Contudo, muita gente, antes e agora, acreditava, e ainda acredita, na existência literal de bruxas. Nem todos no mundo cristão passaram por secularização e pelas mudanças revolucionárias em estruturas políticas ou aceitaram a crença de que os cidadãos modernos deveriam se dedicar mais à sociedade que à religião. O cristianismo teve expansão global na era das colonizações do fim do século XVIII até o século XX, e seus missionários e seguidores levaram consigo, de maneira deliberada ou não, a imagem demonológica da bruxa. Encontraram pessoas crentes em muitas outras espécies de bruxaria e magia em todos os continentes, culturas e religiões e as converteram, geralmente acrescentando a demonologia às crenças indígenas. Não existe consenso mundial, portanto, de que as bruxas não mais existem.

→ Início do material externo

-- ==== Sys2Proof/Machine/Core.lean ====
section
/-! DEFINITION. The machine as the host runs it. -/

def Sys2Proof.core : Host.Core := { State := Sys2Proof.Machine.State, Fault := Sys2Proof.Machine.Fault, Refusal := Sys2Proof.Machine.Refusal, step := Sys2Proof.Machine.step, reset := Sys2Proof.Machine.State.reset }
end

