-- ==== Sys2Proof/Certificates/Slice0/Obligations.lean ====
section
/-! DEFINITION. The statements for the provers. -/

open Sys2Proof Sys2Proof.Machine

/-! ### The scalar class (Table 13-5) -/

/-- Integer arithmetic, logic, shifts and selection: the result goes to SD alone, and to nowhere where SD is s0. W32
arithmetic is exact and rounded once to nearest, ties to even, and the result is zero-extended (R395, R396). Immediate
forms: the immediate of format I is sign-extended from 34 bits, that of MOVI from 40; MOVHI replaces bits [63:40] and
keeps the others. FCVT takes the format pairs of Table 13-5 and raises ILLEGAL_OP on any other (R396). Compares and
predicate operations write one predicate; a write to p0 is ignored. Address registers:
AMOV takes the low 32 bits, AADDI adds modulo 2³², ARD is zero-extended. Where the manual is silent it follows the
model's choices of log entry 46. -/
def Obligations.ScalarInstructionsGiveTheirResults : Prop :=
  (∀ (s : State) (c : Nat) (o : ROps),
    let k := s.cell c
    let x := k.s o.sa.toNat
    let y := k.s o.sb.toNat
    let rr := fun (i : Instr) (opc : Nat) (v : W64) =>
      RCompletes s c i o 0x01 opc [o.sd.toNat, o.sa.toNat, o.sb.toNat] (k.setS o.sd.toNat v)
    rr (.add c o) 0x00 (x + y) ∧ rr (.sub c o) 0x01 (x - y) ∧ rr (.mul c o) 0x02 (x * y)
      ∧ rr (.mulhu c o) 0x03 (BitVec.ofNat 64 (x.toNat * y.toNat / 2 ^ 64))
      ∧ rr (.mulhs c o) 0x04 (BitVec.ofInt 64 (x.toInt * y.toInt / 2 ^ 64))
      ∧ rr (.and c o) 0x05 (x &&& y) ∧ rr (.or c o) 0x06 (x ||| y) ∧ rr (.xor c o) 0x07 (x ^^^ y)
      ∧ rr (.shl c o) 0x08 (x <<< (y.toNat % 64)) ∧ rr (.shr c o) 0x09 (x >>> (y.toNat % 64))
      ∧ rr (.sra c o) 0x0A (x.sshiftRight (y.toNat % 64))
      ∧ rr (.min c o) 0x0B (if x.toInt < y.toInt then x else y) ∧ rr (.max c o) 0x0C (if x.toInt < y.toInt then y else x)
      ∧ rr (.minu c o) 0x0D (if x.toNat < y.toNat then x else y) ∧ rr (.maxu c o) 0x0E (if x.toNat < y.toNat then y else x)
      ∧ rr (.sel c o) 0x0F (if k.p (o.x.toNat % 8) then x else y))
  ∧ (∀ (s : State) (c : Nat) (o : ROps),
    let k := s.cell c
    let f := fun n : Nat => w32Val (k.s n)
    let sd := o.sd.toNat
    let sa := o.sa.toNat
    let sb := o.sb.toNat
    let sc := o.sc.toNat
    RCompletes s c (.fadd c o) o 0x01 0x48 [sd, sa, sb]
        (k.setS sd ((rneW32 (addVal (f sa) (f sb)).1).setWidth 64))
      ∧ RCompletes s c (.fmul c o) o 0x01 0x49 [sd, sa, sb]
        (k.setS sd ((rneW32 (mulVal (f sa) (f sb))).setWidth 64))
      ∧ RCompletes s c (.ffma c o) o 0x01 0x4A [sd, sa, sb, sc]
        (k.setS sd ((rneW32 (fmaVal (f sa) (f sb) (f sc)).1).setWidth 64))
      ∧ (fcvtPair o.x.toNat = true →
        RCompletes s c (.fcvt c o) o 0x01 0x4B [sd, sa] (k.setS sd (fcvtResult o.x.toNat (k.s sa))))
      ∧ (fcvtPair o.x.toNat = false → RTraps s c (.fcvt c o) o 0x01 0x4B [sd, sa] 0x01))
  ∧ ((∀ (s : State) (c : Nat) (o : IOps),
    let k := s.cell c
    let x := k.s o.sa.toNat
    let y := o.imm.signExtend 64
    let n := o.imm.toNat % 64
    let ri := fun (i : Instr) (opc : Nat) (v : W64) =>
      ICompletes s c i o 0x01 opc [o.sd.toNat, o.sa.toNat] (k.setS o.sd.toNat v)
    ri (.addi c o) 0x10 (x + y) ∧ ri (.andi c o) 0x11 (x &&& y) ∧ ri (.ori c o) 0x12 (x ||| y)
      ∧ ri (.xori c o) 0x13 (x ^^^ y) ∧ ri (.shli c o) 0x14 (x <<< n) ∧ ri (.shri c o) 0x15 (x >>> n)
      ∧ ri (.srai c o) 0x16 (x.sshiftRight n))
  ∧ ∀ (s : State) (c : Nat) (o : UOps),
    let k := s.cell c
    let old := (k.s o.sd.toNat).toNat
    UCompletes s c (.movi c o) o 0x18 [o.sd.toNat] (k.setS o.sd.toNat (o.imm.signExtend 64))
      ∧ UCompletes s c (.movhi c o) o 0x19 [o.sd.toNat]
        (k.setS o.sd.toNat (BitVec.ofNat 64 (old % 2 ^ 40 + 2 ^ 40 * (o.imm.toNat % 2 ^ 24)))))
  ∧ ((∀ (s : State) (c : Nat) (o : ROps),
    let k := s.cell c
    let x := k.s o.sa.toNat
    let y := k.s o.sb.toNat
    let p := k.p o.sa.toNat
    let q := k.p o.sb.toNat
    let cmp := fun (i : Instr) (opc : Nat) (b : Bool) =>
      RCompletes s c i o 0x01 opc [o.sa.toNat, o.sb.toNat] (k.setP o.sd.toNat b)
    let lgc := fun (i : Instr) (opc : Nat) (b : Bool) => RCompletes s c i o 0x01 opc [] (k.setP o.sd.toNat b)
    cmp (.cmpeq c o) 0x20 (decide (x = y)) ∧ cmp (.cmpne c o) 0x21 (decide (x ≠ y))
      ∧ cmp (.cmplt c o) 0x22 (decide (x.toInt < y.toInt)) ∧ cmp (.cmpltu c o) 0x23 (decide (x.toNat < y.toNat))
      ∧ cmp (.cmpge c o) 0x24 (decide (y.toInt ≤ x.toInt)) ∧ cmp (.cmpgeu c o) 0x25 (decide (y.toNat ≤ x.toNat))
      ∧ lgc (.pand c o) 0x28 (p && q) ∧ lgc (.por c o) 0x29 (p || q) ∧ lgc (.pxor c o) 0x2A (p ^^ q))
  ∧ ∀ (s : State) (c : Nat) (o : IOps),
    let k := s.cell c
    let x := k.s o.sa.toNat
    let y := o.imm.signExtend 64
    ICompletes s c (.cmpeqi c o) o 0x01 0x26 [o.sa.toNat] (k.setP o.sd.toNat (decide (x = y)))
      ∧ ICompletes s c (.cmplti c o) o 0x01 0x27 [o.sa.toNat] (k.setP o.sd.toNat (decide (x.toInt < y.toInt))))
  ∧ (∀ (k : Cell) (v : W64) (b : Bool), k.setS 0 v = k ∧ k.s 0 = 0 ∧ k.setP 0 b = k ∧ k.p 0 = true)
  ∧ (∀ (s : State) (c : Nat) (o : ROps) (q : IOps),
    let k := s.cell c
    RCompletes s c (.amov c o) o 0x01 0x30 [o.sa.toNat] (k.setA o.ax.toNat ((k.s o.sa.toNat).setWidth 32))
      ∧ ICompletes s c (.aaddi c q) q 0x01 0x31 []
        (k.setA q.sd.toNat (k.a q.sa.toNat + (q.imm.signExtend 64).setWidth 32))
      ∧ RCompletes s c (.ard c o) o 0x01 0x32 [o.sd.toNat] (k.setS o.sd.toNat ((k.a o.ax.toNat).setWidth 64)))

/-! ### Loads and stores (R389, R390) -/

/-- A load whose address is in scratchpad and aligned (R389) returns the little-endian number stored there, zero-
extended, or sign-extended for LDS: with no buffered store on those bytes (R390) and no word of scratchpad in error
(R290) it changes SD alone. A load of bytes that the store buffer holds waits until the stores that precede it are
written, and then reads them (R390): the whole buffer is empty after it, in memory as its stores say. A store whose
address is in scratchpad and aligned goes into the store buffer while it has room, with the low bytes of SD at its
address; no byte of memory changes yet (R390). Writing one buffered store out changes the bytes that it stores, as
they stand in the entry, and no other byte of scratchpad but those that R153 leaves undefined; memory of the pool
stays. Where the manual is silent it
follows the model's choices of log entries 45, 46. -/
def Obligations.LoadsAndStoresMoveTheirBytes : Prop :=
  (∀ (s : State) (c : Nat) (o : IOps),
    let k := s.cell c
    let a := (k.a o.sa.toNat + (o.imm.signExtend 64).setWidth 32).toNat
    let ld := fun (i : Instr) (opc n : Nat) (v : W64) =>
      a % 2 ^ 23 < 6291456 → a % n = 0 → s.spadErr = [] → s.spadCe = []
        → (∀ e ∈ k.stores, e.addr + e.bytes.length ≤ a ∨ a + n ≤ e.addr)
        → ICompletes s c i o 0x01 opc [o.sd.toNat] (k.setS o.sd.toNat v)
    let w := fun n : Nat => memNat s.spad a n
    ld (.ld64 c o) 0x38 8 (BitVec.ofNat 64 (w 8)) ∧ ld (.ld32 c o) 0x39 4 (BitVec.ofNat 64 (w 4))
      ∧ ld (.ld16 c o) 0x3A 2 (BitVec.ofNat 64 (w 2)) ∧ ld (.ld8 c o) 0x3B 1 (BitVec.ofNat 64 (w 1))
      ∧ ld (.lds32 c o) 0x3C 4 ((BitVec.ofNat 32 (w 4)).signExtend 64)
      ∧ ld (.lds16 c o) 0x3D 2 ((BitVec.ofNat 16 (w 2)).signExtend 64)
      ∧ ld (.lds8 c o) 0x3E 1 ((BitVec.ofNat 8 (w 1)).signExtend 64))
  ∧ (∀ (s : State) (c : Nat) (o : IOps),
    let k := s.cell c
    let a := (k.a o.sa.toNat + (o.imm.signExtend 64).setWidth 32).toNat
    let u := (s.fetchCe c).drainStores c
    Issues s c (.ld64 c o) o.gneg o.gp [o.sd.toNat] → iLegal 0x01 0x38 o = true → k.pc.toNat < 4095
      → a % 2 ^ 23 < 6291456 → a % 8 = 0 → (∃ e ∈ k.stores, e.addr < a + 8 ∧ a < e.addr + e.bytes.length)
      → s.spadErr = [] → s.spadCe = []
      → exec (.ld64 c o) s =
          .next ((u.setCell c ((u.cell c).setS o.sd.toNat (BitVec.ofNat 64 (memNat u.spad a 8)))).goesOn c k.pc)
        ∧ (u.cell c).stores = [])
  ∧ (∀ (s : State) (c : Nat) (o : IOps),
    let k := s.cell c
    let a := (k.a o.sa.toNat + (o.imm.signExtend 64).setWidth 32).toNat
    let st := fun (i : Instr) (opc n : Nat) =>
      a % 2 ^ 23 < 6291456 → a % n = 0 → k.stores.length < 8
        → ICompletes s c i o 0x01 opc [o.sd.toNat]
            { k with stores := k.stores ++ [⟨a, leBytes n (k.s o.sd.toNat).toNat⟩] }
    st (.st64 c o) 0x40 8 ∧ st (.st32 c o) 0x41 4 ∧ st (.st16 c o) 0x42 2 ∧ st (.st8 c o) 0x43 1)
  ∧ (∀ (s : State) (c : Nat) (e : StoreEntry),
    (s.cell c).stores = [e] →
      let t := s.drainStores c
      (∀ j, j < e.bytes.length → memByte t.spad (e.addr + j) = e.bytes.getD j 0) ∧ OtherBytes s t e.addr e.bytes.length
        ∧ t.hbm = s.hbm ∧ (t.cell c).stores = [])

A Parte 3 do livro conclui o percurso da bruxaria na história, explorando o significado das bruxas reais e metafóricas e dos julgamentos delas em dois continentes: África e América do Norte. Em algumas partes do mundo, mesmo hoje, a prática de perseguir com vigor uma vizinha vista como demoníaca ou suspeita de praticar bruxaria é perturbadoramente comum; o exílio, a prisão ou a execução das bruxas após os julgamentos oficiais ou não oficiais são muito verdadeiros. Enquanto isso, outras pessoas gostam de se identificar como “bruxas” porque seguem religiões pagãs modernas, convictas de que são reais, às vezes como ferramenta eficaz contra inimigos políticos e, frequentemente, como fé no empoderamento pessoal. Esses indivíduos também são submetidos à perseguição. Em todas essas formas, as bruxas sempre foram objeto de fascínio aos historiadores, mas, muitas vezes, aparecem em estudos acadêmicos apenas para ilustrar uma teoria acerca da escolha das pessoas suspeitas. As circunstâncias e as histórias de vida dessas pessoas comuns como eu ou você costumam ser ignoradas. Por isso, este livro tem o objetivo de narrar as histórias das bruxas acusadas sob a própria perspectiva, acrescentando informações recém-pesquisadas sobre suas origens e suas famílias, suas crenças, suas esperanças e seus medos, ou seja, os históricos dessas pessoas, não de seus perseguidores. Veremos o que acontece com elas nos contextos social, político e econômico, mas a ênfase será em suas experiências. Os julgamentos de bruxas têm o objetivo de impor poder sobre os outros: ferir, silenciar, julgar e matar. Se não sentirmos essa dor nem o
que ela desencadeia, não conseguiremos compreender a ilegitimidade, o terrível erro, da perseguição. Se não a sentirmos, como poderemos lutar contra ela? Portanto, sempre que posso, aproximo-me das acusadas, chamo-as pelos nomes verdadeiros, imagino o que teriam visto, ouvido, sentido ou pensado. Particularmente, o histórico das mulheres é considerado, às vezes, irrevogável. Mas nem sempre. Há lacunas em nosso conhecimento das experiências das mulheres, sobretudo pelo fato de que os registros nos tribunais eram escritos por homens condenados pela sociedade a crenças misóginas que não se importavam muito com a vida de quem eles mesmos condenavam. Entretanto, algumas dessas lacunas podem ser preenchidas por mais pesquisa ou pelo pensamento criativo. Esta não é uma história de especulação; as fontes, incluindo registros originais e estudos especializados, aparecem nas notas. Fortalecido com essas pesquisas, o livro tem como meta devolver às pessoas acusadas uma identidade diferente da de “bruxo” ou “bruxa”, permitindo ao leitor que também a descubra e a conheça.7
até hoje, as bruxas continuam sendo alvo do medo das pessoas, a personificação do outro; e os julgamentos de bruxas ainda são um mecanismo útil para quem está no poder. À medida que alguns grupos marginalizados vêm ganhando alavancagem nos últimos três séculos, a imagem da bruxa persiste como ferramenta útil para sua supressão, e as notícias de julgamentos de bruxas são cada vez mais comuns. Espero que, até terminar a leitura deste livro, você saiba reconhecer uma bruxa e ficar do lado dela contra o acusador, o inquisidor, o juiz e o caçador de bruxas. A compreensão da história e dos hábitos de perseguição tem vital importância hoje, pois ainda vemos bruxas sendo julgadas.